Mary Douglas Memorial Lecture
Wednesday 3 June 2015 at 6pm
Mary Ogilvie Lecture Theatre, St Anne’s College, 56 Woodstock Road, Oxford OX2 6HS
The Societalization of Social Problems: Recent Social Crises and the Civil Sphere
Professor Jeffrey Alexander, Lillian Chavenson Saden Professor of Sociology and Co-Director of the Center for Cultural Sociology at Yale University
Drawing from cultural sociology, this lecture develops a theory of “societalization” to explain social reaction to three recent, globally significant upheavals – the financial crisis, church pedophilia, and media phone-hacking. While these problems were endemic for years and even decades, they had failed to generate broad crises: Reactions were confined inside institutional boundaries and handled by intra-institutional elites according to the cultural logics of their particular spheres. When intra-institutional strains become interpreted as challenges to civil discourse and interests, there is societalization. Inter-sphere boundaries become tense and there is widespread anguish about social justice and the future of democratic society. A war of the spheres ensues and, eventually, there is movement back to steady state. Societalization cannot prevent the future eruption of social strains.

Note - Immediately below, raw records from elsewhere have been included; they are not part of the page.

@[simp] theorem clearTree_n (e : Engine) : (clearTree e).n = e.n := rfl
@[simp] theorem clearTree_nn (e : Engine) : (clearTree e).nn = 0 := rfl
@[simp] theorem clearTree_root (e : Engine) : (clearTree e).root = 0 := rfl
@[simp] theorem clearTree_rootv (e : Engine) : (clearTree e).rootv = false := rfl
@[simp] theorem clearTree_pad (e : Engine) : (clearTree e).pad = e.pad := rfl
@[simp] theorem clearTree_rdata (e : Engine) : (clearTree e).rdata = e.rdata := rfl
@[simp] theorem clearTree_err (e : Engine) : (clearTree e).err = e.err := rfl
@[simp] theorem clearTree_ftv (e : Engine) : (clearTree e).ftv = e.ftv := rfl
@[simp] theorem clearTree_treev (e : Engine) : (clearTree e).treev = false := rfl
@[simp] theorem clearTree_ctv (e : Engine) : (clearTree e).ctv = e.ctv := rfl
@[simp] theorem clearTree_bitsv (e : Engine) : (clearTree e).bitsv = e.bitsv := rfl
@[simp] theorem clearTree_res (e : Engine) : (clearTree e).res = e.res := rfl
@[simp] theorem clearTree_errcode (e : Engine) : (clearTree e).errcode = e.errcode := rfl
@[simp] theorem clearTree_errinfo (e : Engine) : (clearTree e).errinfo = e.errinfo := rfl
@[simp] theorem clearTree_errcmd (e : Engine) : (clearTree e).errcmd = e.errcmd := rfl
@[simp] theorem clearTree_ft (e : Engine) : (clearTree e).ft = e.ft := rfl
@[simp] theorem clearTree_node (e : Engine) : (clearTree e).node = [] := rfl
@[simp] theorem clearTree_ct (e : Engine) : (clearTree e).ct = e.ct := rfl
@[simp] theorem clearTree_pq (e : Engine) : (clearTree e).pq = [] := rfl
@[simp] theorem clearTree_symIn (e : Engine) : (clearTree e).symIn = e.symIn := rfl
@[simp] theorem clearTree_byteIn (e : Engine) : (clearTree e).byteIn = e.byteIn := rfl
@[simp] theorem clearTree_byteOut (e : Engine) : (clearTree e).byteOut = e.byteOut := rfl
@[simp] theorem clearTree_symOut (e : Engine) : (clearTree e).symOut = e.symOut := rfl
@[simp] theorem clearTree_bits (e : Engine) : (clearTree e).bits = e.bits := rfl

@[simp] theorem clearCodeTable_n (e : Engine) : (clearCodeTable e).n = e.n := rfl
@[simp] theorem clearCodeTable_nn (e : Engine) : (clearCodeTable e).nn = e.nn := rfl
@[simp] theorem clearCodeTable_root (e : Engine) : (clearCodeTable e).root = e.root := rfl
@[simp] theorem clearCodeTable_rootv (e : Engine) : (clearCodeTable e).rootv = e.rootv := rfl
@[simp] theorem clearCodeTable_pad (e : Engine) : (clearCodeTable e).pad = e.pad := rfl
@[simp] theorem clearCodeTable_rdata (e : Engine) : (clearCodeTable e).rdata = e.rdata := rfl
@[simp] theorem clearCodeTable_err (e : Engine) : (clearCodeTable e).err = e.err := rfl
@[simp] theorem clearCodeTable_ftv (e : Engine) : (clearCodeTable e).ftv = e.ftv := rfl
@[simp] theorem clearCodeTable_treev (e : Engine) : (clearCodeTable e).treev = e.treev := rfl
@[simp] theorem clearCodeTable_ctv (e : Engine) : (clearCodeTable e).ctv = false := rfl
@[simp] theorem clearCodeTable_bitsv (e : Engine) : (clearCodeTable e).bitsv = e.bitsv := rfl
@[simp] theorem clearCodeTable_res (e : Engine) : (clearCodeTable e).res = e.res := rfl
@[simp] theorem clearCodeTable_errcode (e : Engine) : (clearCodeTable e).errcode = e.errcode := rfl
@[simp] theorem clearCodeTable_errinfo (e : Engine) : (clearCodeTable e).errinfo = e.errinfo := rfl
@[simp] theorem clearCodeTable_errcmd (e : Engine) : (clearCodeTable e).errcmd = e.errcmd := rfl
@[simp] theorem clearCodeTable_ft (e : Engine) : (clearCodeTable e).ft = e.ft := rfl
@[simp] theorem clearCodeTable_node (e : Engine) : (clearCodeTable e).node = e.node := rfl
@[simp] theorem clearCodeTable_ct (e : Engine) : (clearCodeTable e).ct = [] := rfl
@[simp] theorem clearCodeTable_pq (e : Engine) : (clearCodeTable e).pq = e.pq := rfl
@[simp] theorem clearCodeTable_symIn (e : Engine) : (clearCodeTable e).symIn = e.symIn := rfl
@[simp] theorem clearCodeTable_byteIn (e : Engine) : (clearCodeTable e).byteIn = e.byteIn := rfl
@[simp] theorem clearCodeTable_byteOut (e : Engine) : (clearCodeTable e).byteOut = e.byteOut := rfl
@[simp] theorem clearCodeTable_symOut (e : Engine) : (clearCodeTable e).symOut = e.symOut := rfl
@[simp] theorem clearCodeTable_bits (e : Engine) : (clearCodeTable e).bits = e.bits := rfl
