-- ==== Sys2Proof/Laws/Tree.lean ====
section
/-! SUPPORT. What TBUILD makes of a table: the forest that every round of its loop keeps, and the tree at its
end (42_tree_builder.md R130 to R136, 10_state.md R48). -/

namespace Sys2Proof.Machine

/-! The tree operations touch only the tree. -/

/-- The fields the rounds of TBUILD work on. -/
def SameForest (a b : Engine) : Prop := a.node = b.node ∧ a.nn = b.nn ∧ a.pq = b.pq

/-- Everything but the tree is as it was. -/
def OnlyForest (a b : Engine) : Prop := b = { a with node := b.node, nn := b.nn, pq := b.pq }

theorem onlyForest_refl (a : Engine) : OnlyForest a a := rfl

theorem onlyForest_trans {a b c : Engine} (h1 : OnlyForest a b) (h2 : OnlyForest b c) : OnlyForest a c := by
  unfold OnlyForest at *
  rw [h1] at h2
  exact h2

theorem addNode_only (x : Node) (e : Engine) : OnlyForest e (addNode x e) := rfl

theorem addLeaves_only (t : List FreqEntry) (e : Engine) : OnlyForest e (addLeaves t e) := by
  induction t generalizing e with
  | nil => rfl
  | cons r t ih => exact onlyForest_trans (addNode_only _ e) (ih _)

theorem mergeRound_only {e e' : Engine} (h : mergeRound e = some e') : OnlyForest e e' := by
  obtain ⟨a, b, -, -, -, -, rfl⟩ := mergeRound_some h
  rfl

theorem mergeAll_only (k : Nat) (e : Engine) : OnlyForest e (mergeAll k e) := by
  induction k generalizing e with
  | zero => rfl
  | succ k ih =>
    simp only [mergeAll]
    cases h : mergeRound e with
    | none => rfl
    | some e' => exact onlyForest_trans (mergeRound_only h) (ih e')

theorem addNode_same {x : Node} {a b : Engine} (h : SameForest a b) : SameForest (addNode x a) (addNode x b) := by
  obtain ⟨h1, h2, h3⟩ := h
  simp [SameForest, h1, h2, h3]

theorem addLeaves_same {t : List FreqEntry} {a b : Engine} (h : SameForest a b) :
    SameForest (addLeaves t a) (addLeaves t b) := by
  induction t generalizing a b with
  | nil => exact h
  | cons r t ih => exact ih (addNode_same h)

theorem mergeRound_same {a b : Engine} (h : SameForest a b) :
    (mergeRound a = none ∧ mergeRound b = none) ∨
      ∃ a' b', mergeRound a = some a' ∧ mergeRound b = some b' ∧ SameForest a' b' := by
  obtain ⟨h1, h2, h3⟩ := h
  unfold mergeRound
  rw [h1, h3]
  cases hx : pqExtractMin b.node b.pq with
  | none => simp
  | some p =>
    cases hy : pqExtractMin b.node p.2 with
    | none => simp [hy]
    | some q => simp [hy, SameForest, h2]

theorem mergeAll_same (k : Nat) {a b : Engine} (h : SameForest a b) : SameForest (mergeAll k a) (mergeAll k b) := by
  induction k generalizing a b with
  | zero => exact h
  | succ k ih =>
    simp only [mergeAll]
    rcases mergeRound_same h with ⟨h1, h2⟩ | ⟨a', b', h1, h2, h3⟩
    · simpa [h1, h2] using h
    · simpa [h1, h2] using ih h3

theorem setRoot_same {a b : Engine} (h : SameForest a b) : SameTree (setRoot a) (setRoot b) := by
  cases a
  cases b
  obtain ⟨rfl, rfl, rfl⟩ := h
  unfold setRoot
  dsimp only
  split <;> exact ⟨rfl, rfl, rfl, rfl, rfl⟩

/-- The tree TBUILD makes depends on the table alone (R137). -/
theorem buildTree_same (t : List FreqEntry) (a b : Engine) : SameTree (buildTree t a) (buildTree t b) :=
  setRoot_same (mergeAll_same t.length (addLeaves_same ⟨rfl, rfl, rfl⟩))

/-- TBUILD's frame: beyond the tree it sets TREEV and clears the code table (R130). -/
theorem buildTree_frame (t : List FreqEntry) (e : Engine) :
    buildTree t e = { e with
      node := (buildTree t e).node, nn := (buildTree t e).nn, root := (buildTree t e).root,
      rootv := (buildTree t e).rootv, pq := (buildTree t e).pq, treev := true, ct := [], ctv := false } := by
  have h := onlyForest_trans (addLeaves_only t (clearCodeTable (clearTree e)))
    (mergeAll_only t.length (addLeaves t (clearCodeTable (clearTree e))))
  unfold OnlyForest at h
  unfold buildTree
  rw [h]
  unfold setRoot
  split <;> rfl

/-! The leaves. -/

theorem addLeaves_eq (t : List FreqEntry) (e : Engine) (hn : e.nn.toNat = e.node.length)
    (hb : e.node.length + t.length < 131072) (hq : ∀ k ∈ e.pq, k.toNat < e.node.length) :
    (addLeaves t e).node = e.node ++ t.map leafOf ∧
    (addLeaves t e).nn.toNat = e.node.length + t.length ∧
    (addLeaves t e).pq.map BitVec.toNat = e.pq.map BitVec.toNat ++ List.range' e.node.length t.length ∧
    (e.pq.Pairwise (· < ·) → (addLeaves t e).pq.Pairwise (· < ·)) := by
  induction t generalizing e with
  | nil => simp [addLeaves, hn]
  | cons r t ih =>
    have hpq : pqInsert e.nn e.pq = e.pq ++ [e.nn] :=
      pqInsert_above (fun x hx => by have := hq x hx; rw [BitVec.lt_def]; omega)
    simp only [List.length_cons] at hb
    have h1 : (e.nn + 1).toNat = e.node.length + 1 := by
      rw [BitVec.toNat_add, hn]; simp; omega
    obtain ⟨g1, g2, g3, g4⟩ := ih (addNode (leafOf r) e)
      (by rw [addNode_nn, addNode_node, h1, List.length_append, List.length_singleton]) (by simp; omega)
      (by
        intro k hk
        rw [addNode_pq, hpq, List.mem_append] at hk
        rw [addNode_node, List.length_append, List.length_singleton]
        rcases hk with hk | hk
        · have := hq k hk; omega
        · rw [List.mem_singleton.1 hk]; omega)
    have hstep : addLeaves (r :: t) e = addLeaves t (addNode (leafOf r) e) := rfl
    rw [hstep]
    refine ⟨by simp [g1], by simp [g2]; omega, ?_, fun hs => g4 (by
      rw [addNode_pq]; exact pqInsert_sorted hs)⟩
    rw [g3, addNode_pq, hpq]
    simp [hn, List.range'_succ]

In a differentiated and plural society, tensions between spheres is endemic, and civil repair depends upon the possibilities generated by societalization.
The annual lecture, in memory of Dame Mary Douglas (1921-2007), is sponsored by the School of Anthropology & Museum Ethnography at the University of Oxford, the Department of Anthropology at UCL, the Royal Anthropological Institute, and St Anne’s College, Oxford.